WHAT TO PRODUCE:
In the records below, find each line with "rstN" and copy it.

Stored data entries
————————

/-- Every primitive keeps `Base`. -/
theorem seqStep_base {p : Pos} {s : State} (h : Base s) : Base (seqStep p s) := by
  have hgo : ∀ p s, Base s → Base (goTo p s) := fun p s h => base_regs h (by simp) (by simp)
  have hpin : ∀ q v s, Base s → Base (setPin q v s) := fun p v s h => base_regs h (by simp)
      (by simp)
  unfold seqStep
  split
  · exact hgo _ _ (hpin _ _ _ h)
  · exact delay_base h fun s => hgo _ _
  · exact hgo _ _ (hpin _ _ _ h)
  · exact delay_base h fun s => hgo _ _
  · exact nextStage_base (hpin _ _ _ h)
  · exact hgo _ _ (hpin _ _ _ h)
  · exact hgo _ _ (hpin _ _ _ h)
  · unfold sendXfer
    split
    · exact base_regs h (by simp) (by simp)
    · split <;> exact base_regs h (by simp) (by simp)
  · unfold sendCsHigh
    split
    · exact nextByte_base (hpin _ _ _ h)
    · exact base_regs h (by simp) (.inr (.inr ⟨by simp, by simp [errStepWord_reserved]⟩))
  · exact delay_base h fun s => nextStage_base
  · unfold pollBusy
    split
    · exact nextStage_base (base_regs h (by simp) (by simp))
    · split
      · exact base_regs h (by simp) (.inr (.inr ⟨by simp, by simp [errStepWord_reserved]⟩))
      · exact base_regs h (by simp) (by simp)
  · exact delay_base h fun s => hgo _ _

/-- An abort keeps `PcOk`. -/
theorem raise_ok {c st sub ph idx op} {s : State} (hd : s.delay = none) (hf : s.inFlight = none) :
    PcOk (raiseError c st sub ph idx op s) := by
  refine ⟨rfl, rfl, ?_, ?_, rfl⟩
  · simp [waitingLegal, hd, hf]
  · simp [pinsLegal]

/-- The end of a byte that went through keeps `PcOk`. -/
theorem nextByte_ok {p : Pos} {s : State} (hb : s.busy = true)
    (hp : p.legal s.cfg = true) (hk : p.step.kind = some .entry) (hd : s.delay = none)
        (hf : s.inFlight = none)
    (hr : opReady p.op s) (hrst : s.rstN = 1#1) (hcs : s.csN = 1#1) : PcOk (nextByte p s) := by
  have hsuf : (⟨p.step, p.sub⟩ :: p.rest) <:+ plan s.cfg p.op := by
    simp only [Pos.legal, Bool.and_eq_true, decide_eq_true_eq] at hp; exact hp.1
  have hst := nextStage_ok hb hsuf hd hf hr hrst (fun _ => hcs)
  have hgo : ∀ q : Pos, q.op = p.op → q.next = .setDc → q.legal s.cfg = true → PcOk (goTo q s) := by
    intro q hop hn hl
    refine ⟨by simpa [Pc.isRun] using hb, by simpa [Pc.legal] using hl, ?_, ?_, ?_⟩
    · simp [waitingLegal, hd, hf]
    · simp [pinsLegal, hn, hrst]
    · simp only [pstateLegal, goTo_pc, goTo_pstate, hop]; unfold opReady at hr; split <;> simp_all
  unfold nextByte
  split
  · split
    · refine hgo { p with phase := .data, idx := 0#32, next := .setDc } rfl rfl ?_
      simp [Pos.legal, hsuf, hk, Prim.ofByte]; assumption
    · exact hst
  · split
    · rename_i hlt
      refine hgo { p with idx := p.idx + 1#32, next := .setDc } rfl rfl ?_
      simp only [Pos.legal, hk, Bool.and_eq_true, Bool.or_eq_true, decide_eq_true_eq,
          beq_iff_eq] at hp
      have hidx : (p.idx + 1#32).toNat < dataLen s.cfg p.step p.sub := by
        have : (p.idx + 1#32).toNat ≤ p.idx.toNat + 1 := by
          rw [BitVec.toNat_add]; exact Nat.mod_le ..
        omega
      have hph : p.phase = .data := by rcases hp.2.2 with h | h; exacts [absurd h.1 ‹_›, h.1]
      simp [Pos.legal, hsuf, hk, Prim.ofByte, hph]; simpa using hidx
    · exact hst

/-- The kind of step a primitive belongs to. -/
def primKind : Prim → StepKind
  | .rstHigh | .rstHighSettle | .rstLow | .rstLowSettle | .rstHighAgain => .pulse
  | .setDc | .csLow | .xfer | .csHigh _ => .entry
  | .refreshSettle => .settle
  | .sample | .pollDelay => .wait

/-- At a legal position the step and the next primitive are of one kind. -/
theorem legal_kind {cfg : Panel} {p : Pos}
    (h : p.legal cfg = true) : p.step.kind = some (primKind p.next) := by
  simp only [Pos.legal, Bool.and_eq_true] at h
  have h := h.2
  generalize p.step.kind = k at h ⊢
  rcases k with _ | k
  · simp at h
  · cases k <;> cases hn : p.next <;> simp [hn, primKind, Prim.ofByte, pulseLegal] at h ⊢

/-- What `PcOk` says at a position. -/
theorem pcok_elim {p : Pos} {s : State} (hpc : s.pc = .run p) (h : PcOk s) :
    s.busy = true ∧ p.legal s.cfg = true ∧
    (p.next.delayName = none → s.delay = none) ∧ (p.next ≠ .xfer → s.inFlight = none) ∧
    (p.step ≠ .resetPulse → s.rstN = 1#1) ∧ opReady p.op s ∧
    (p.next = .csLow → s.dc = p.phase.dcLevel) ∧ (p.next = .xfer → s.dc = p.phase.dcLevel ∧
        s.csN = 0#1) ∧
    (∀ ok, p.next = .csHigh ok → s.dc = p.phase.dcLevel ∧ s.csN = 0#1) ∧
    (p.next = .refreshSettle ∨ p.next = .sample ∨ p.next = .pollDelay → s.csN = 1#1) ∧
    (∀ d, s.delay = some d → p.next.delayName = some d.name) := by
  obtain ⟨hb, hl, hw, hpi, hr⟩ := h
  simp only [hpc, Pc.isRun, Pc.legal, waitingLegal, pinsLegal, pstateLegal,
      Bool.and_eq_true] at hb hl hw hpi hr
  refine ⟨hb, hl, ?_, ?_, ?_, ?_, ?_, ?_, ?_, ?_, ?_⟩
  · intro hn
    rcases hd : s.delay with _ | d
    · rfl
    · simp [hd, hn] at hw
  · intro hn
    rcases hd : s.inFlight with _ | d
    · rfl
    · simp [hd, hn] at hw
  · intro hne; simpa [hne] using hpi.2
  · unfold opReady; cases hop : p.op <;> simp_all
  · intro hn; have := hpi.1; rw [hn] at this; simpa using this
  · intro hn; have := hpi.1; rw [hn] at this; simpa using this
  · intro ok hn; have := hpi.1; rw [hn] at this; simpa using this
  · rintro (hn | hn | hn) <;> (have := hpi.1; rw [hn] at this; simpa using this)
  · intro d hd; have := hw.1; rw [hd] at this; simp at this; exact this.1

/-- Going to a legal position of the same operation keeps `PcOk`. -/
theorem goTo_ok {p : Pos} {s : State} (q : Pos) (t : State) (hb : s.busy = true)
    (hr : opReady p.op s)
   (hop : q.op = p.op) (hql : q.legal s.cfg = true) (hc : t.cfg = s.cfg) (hbt : t.busy = s.busy)
   (hps : t.pstate = s.pstate) (hw : waitingLegal (goTo q t) = true)
       (hpi : pinsLegal (goTo q t) = true) : PcOk (goTo q t) := by
  refine ⟨by simp [Pc.isRun, hbt, hb], by simpa [Pc.legal, hc] using hql, hw, hpi, ?_⟩
  simp only [pstateLegal, goTo_pc, goTo_pstate, hop, hps]; unfold opReady at hr; split <;> simp_all

/-- A delay keeps `PcOk`, when what follows it does. -/
theorem delay_ok {p : Pos} {s : State} {n : DelayName} {after : State → State}
    (hpc : s.pc = .run p) (h : PcOk s)
    (hn : p.next.delayName = some n)
    (ha : ∀ t : State, t.cfg = s.cfg → t.busy = s.busy → t.pstate = s.pstate → t.delay = none →
        t.inFlight = none →
        t.rstN = s.rstN → t.csN = s.csN → PcOk (after t)) : PcOk (delayStep n after s) := by
  obtain ⟨hb, hl, -, hfl, -, -, -, -, -, -, hdn⟩ := pcok_elim hpc h
  have hx : p.next ≠ .xfer := by intro h; rw [h] at hn; cases hn
  have hfl := hfl hx
  obtain ⟨-, e⟩ | ⟨d, hd, hlt, e⟩ | ⟨d, hd, -, e⟩ := delayStep_cases n after s <;> rw [e]
  · refine ⟨by simp [hpc, Pc.isRun, hb], by simpa [hpc, Pc.legal] using hl, ?_, ?_, ?_⟩
    · simp [waitingLegal, hpc, hn, hfl]
    · have := h.pins; simp only [pinsLegal, hpc] at this; simpa [pinsLegal, hpc] using this
    · have := h.ready; simp only [pstateLegal, hpc] at this; simpa [pstateLegal, hpc] using this
  · refine ⟨by simp [hpc, Pc.isRun, hb], by simpa [hpc, Pc.legal] using hl, ?_, ?_, ?_⟩
    · have hnm : n = d.name := by have := hdn d hd; rw [hn] at this; exact Option.some.inj this
      simp [waitingLegal, hpc, hn, hfl, hnm]
      rw [hnm] at hlt; omega
    · have := h.pins; simp only [pinsLegal, hpc] at this; simpa [pinsLegal, hpc] using this
    · have := h.ready; simp only [pstateLegal, hpc] at this; simpa [pstateLegal, hpc] using this
  · exact ha _ rfl rfl rfl rfl hfl rfl rfl

/-- A legal position lies in its operation's sequence. -/
theorem legal_suffix {cfg : Panel} {p : Pos} (h : p.legal cfg = true) : (⟨p.step,
    p.sub⟩ :: p.rest) <:+ plan cfg p.op := by
  simp only [Pos.legal, Bool.and_eq_true, decide_eq_true_eq] at h; exact h.1

/-- A legal position of the reset pulse stays legal at another of its primitives. -/
theorem legal_pulse {cfg : Panel} {p : Pos} (h : p.legal cfg = true)
    (hk : p.step.kind = some .pulse) (ph : Phase) (nx : Prim)
    (hl : pulseLegal ph nx = true) : Pos.legal cfg { p with phase := ph, next := nx } = true := by
  have hs := legal_suffix h
  simp only [Pos.legal, hk, Bool.and_eq_true] at h
  simp [Pos.legal, hs, hk, hl]; simpa using h.2.1

/-- A legal position of a framed byte stays legal at another of its primitives. -/
theorem legal_entry {cfg : Panel} {p : Pos} (h : p.legal cfg = true)
    (hk : p.step.kind = some .entry) (nx : Prim)
    (hl : nx.ofByte = true) : Pos.legal cfg { p with next := nx } = true := by
  have hs := legal_suffix h
  simp only [Pos.legal, hk, Bool.and_eq_true] at h
  simp [Pos.legal, hs, hk, hl]; simpa using h.2.2

/-- A legal position of a wait stays legal at another of its primitives. -/
theorem legal_wait {cfg : Panel} {p : Pos} (h : p.legal cfg = true)
    (hk : p.step.kind = some .wait) (polls : Word)
    (ht : timedOut cfg polls = false) (nx : Prim) (hn : nx = .sample ∨ nx = .pollDelay) :
    Pos.legal cfg { p with polls := polls, next := nx } = true := by
  have hs := legal_suffix h
  simp only [Pos.legal, hk, Bool.and_eq_true] at h
  simp [Pos.legal, hs, hk, hn, ht]; simpa using h.2.1.1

————————

TASK SOLUTION:
    (hr : opReady p.op s) (hrst : s.rstN = 1#1) (hcs : s.csN = 1#1) : PcOk (nextByte p s) := by
    (p.step ≠ .resetPulse → s.rstN = 1#1) ∧ opReady p.op s ∧
        t.rstN = s.rstN → t.csN = s.csN → PcOk (after t)) : PcOk (delayStep n after s) := by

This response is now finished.